-- ==== Sys2Proof/Machine/FormatInfo.lean ====
section
/-! DEFINITION. The FMT unit (46_format_info.md): the format string written twice (R261, R264) and the command FMTWR
(R265). -/

namespace Sys2Proof.Machine

/-- `f = CFG.FMT[level][id]` (R261). -/
def formatString (c : Config) (l : Level) (id : BitVec 3) : BitVec 15 := (c.fmt.get l).get id.toFin

/-- `fbit(f, k) = f[14 − k]`: k = 0 is the most significant bit (R261). -/
def formatBit (f : BitVec 15) (k : Nat) : Bool := f.getLsbD (14 - k)

/-- `write_format(level, id)`: for k in 0..14, bit k goes to FMTPOS_A[k] and to FMTPOS_B[k] (R264). -/
def writeFormat (c : Config) (l : Level) (id : BitVec 3) (g : Grid) : Grid :=
  (List.zip c.fmtPosA c.fmtPosB).zipIdx.foldl
    (fun g p =>
      let v := colourOf (formatBit (formatString c l id) p.2)
      (g.write p.1.1.1 p.1.1.2 v).write p.1.2.1 p.1.2.2 v)
    g

/-- FMTWR id: write the format information for (LEVEL, id) (R265). -/
def execFmtwr (id : BitVec 3) (s : State) : Result :=
  command (.fmtwr id) [s.flag .plv, s.flag .lvlv, !s.flag .done] s fun _ =>
  reading s.level (.noValue .level) fun l =>
  .next ({ s with g := writeFormat s.cfg l id s.g }.setFlag .fmtv)

end Sys2Proof.Machine
end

Activity: Exact duplication of all the data above is expected.

Solution to the problem:
-- ==== Sys2Proof/Machine/FormatInfo.lean ====
section
/-! DEFINITION. The FMT unit (46_format_info.md): the format string written twice (R261, R264) and the command FMTWR
(R265). -/

namespace Sys2Proof.Machine

/-- `f = CFG.FMT[level][id]` (R261). -/
def formatString (c : Config) (l : Level) (id : BitVec 3) : BitVec 15 := (c.fmt.get l).get id.toFin

/-- `fbit(f, k) = f[14 − k]`: k = 0 is the most significant bit (R261). -/
def formatBit (f : BitVec 15) (k : Nat) : Bool := f.getLsbD (14 - k)

/-- `write_format(level, id)`: for k in 0..14, bit k goes to FMTPOS_A[k] and to FMTPOS_B[k] (R264). -/
def writeFormat (c : Config) (l : Level) (id : BitVec 3) (g : Grid) : Grid :=
  (List.zip c.fmtPosA c.fmtPosB).zipIdx.foldl
    (fun g p =>
      let v := colourOf (formatBit (formatString c l id) p.2)
      (g.write p.1.1.1 p.1.1.2 v).write p.1.2.1 p.1.2.2 v)
    g

/-- FMTWR id: write the format information for (LEVEL, id) (R265). -/
def execFmtwr (id : BitVec 3) (s : State) : Result :=
  command (.fmtwr id) [s.flag .plv, s.flag .lvlv, !s.flag .done] s fun _ =>
  reading s.level (.noValue .level) fun l =>
  .next ({ s with g := writeFormat s.cfg l id s.g }.setFlag .fmtv)

end Sys2Proof.Machine
end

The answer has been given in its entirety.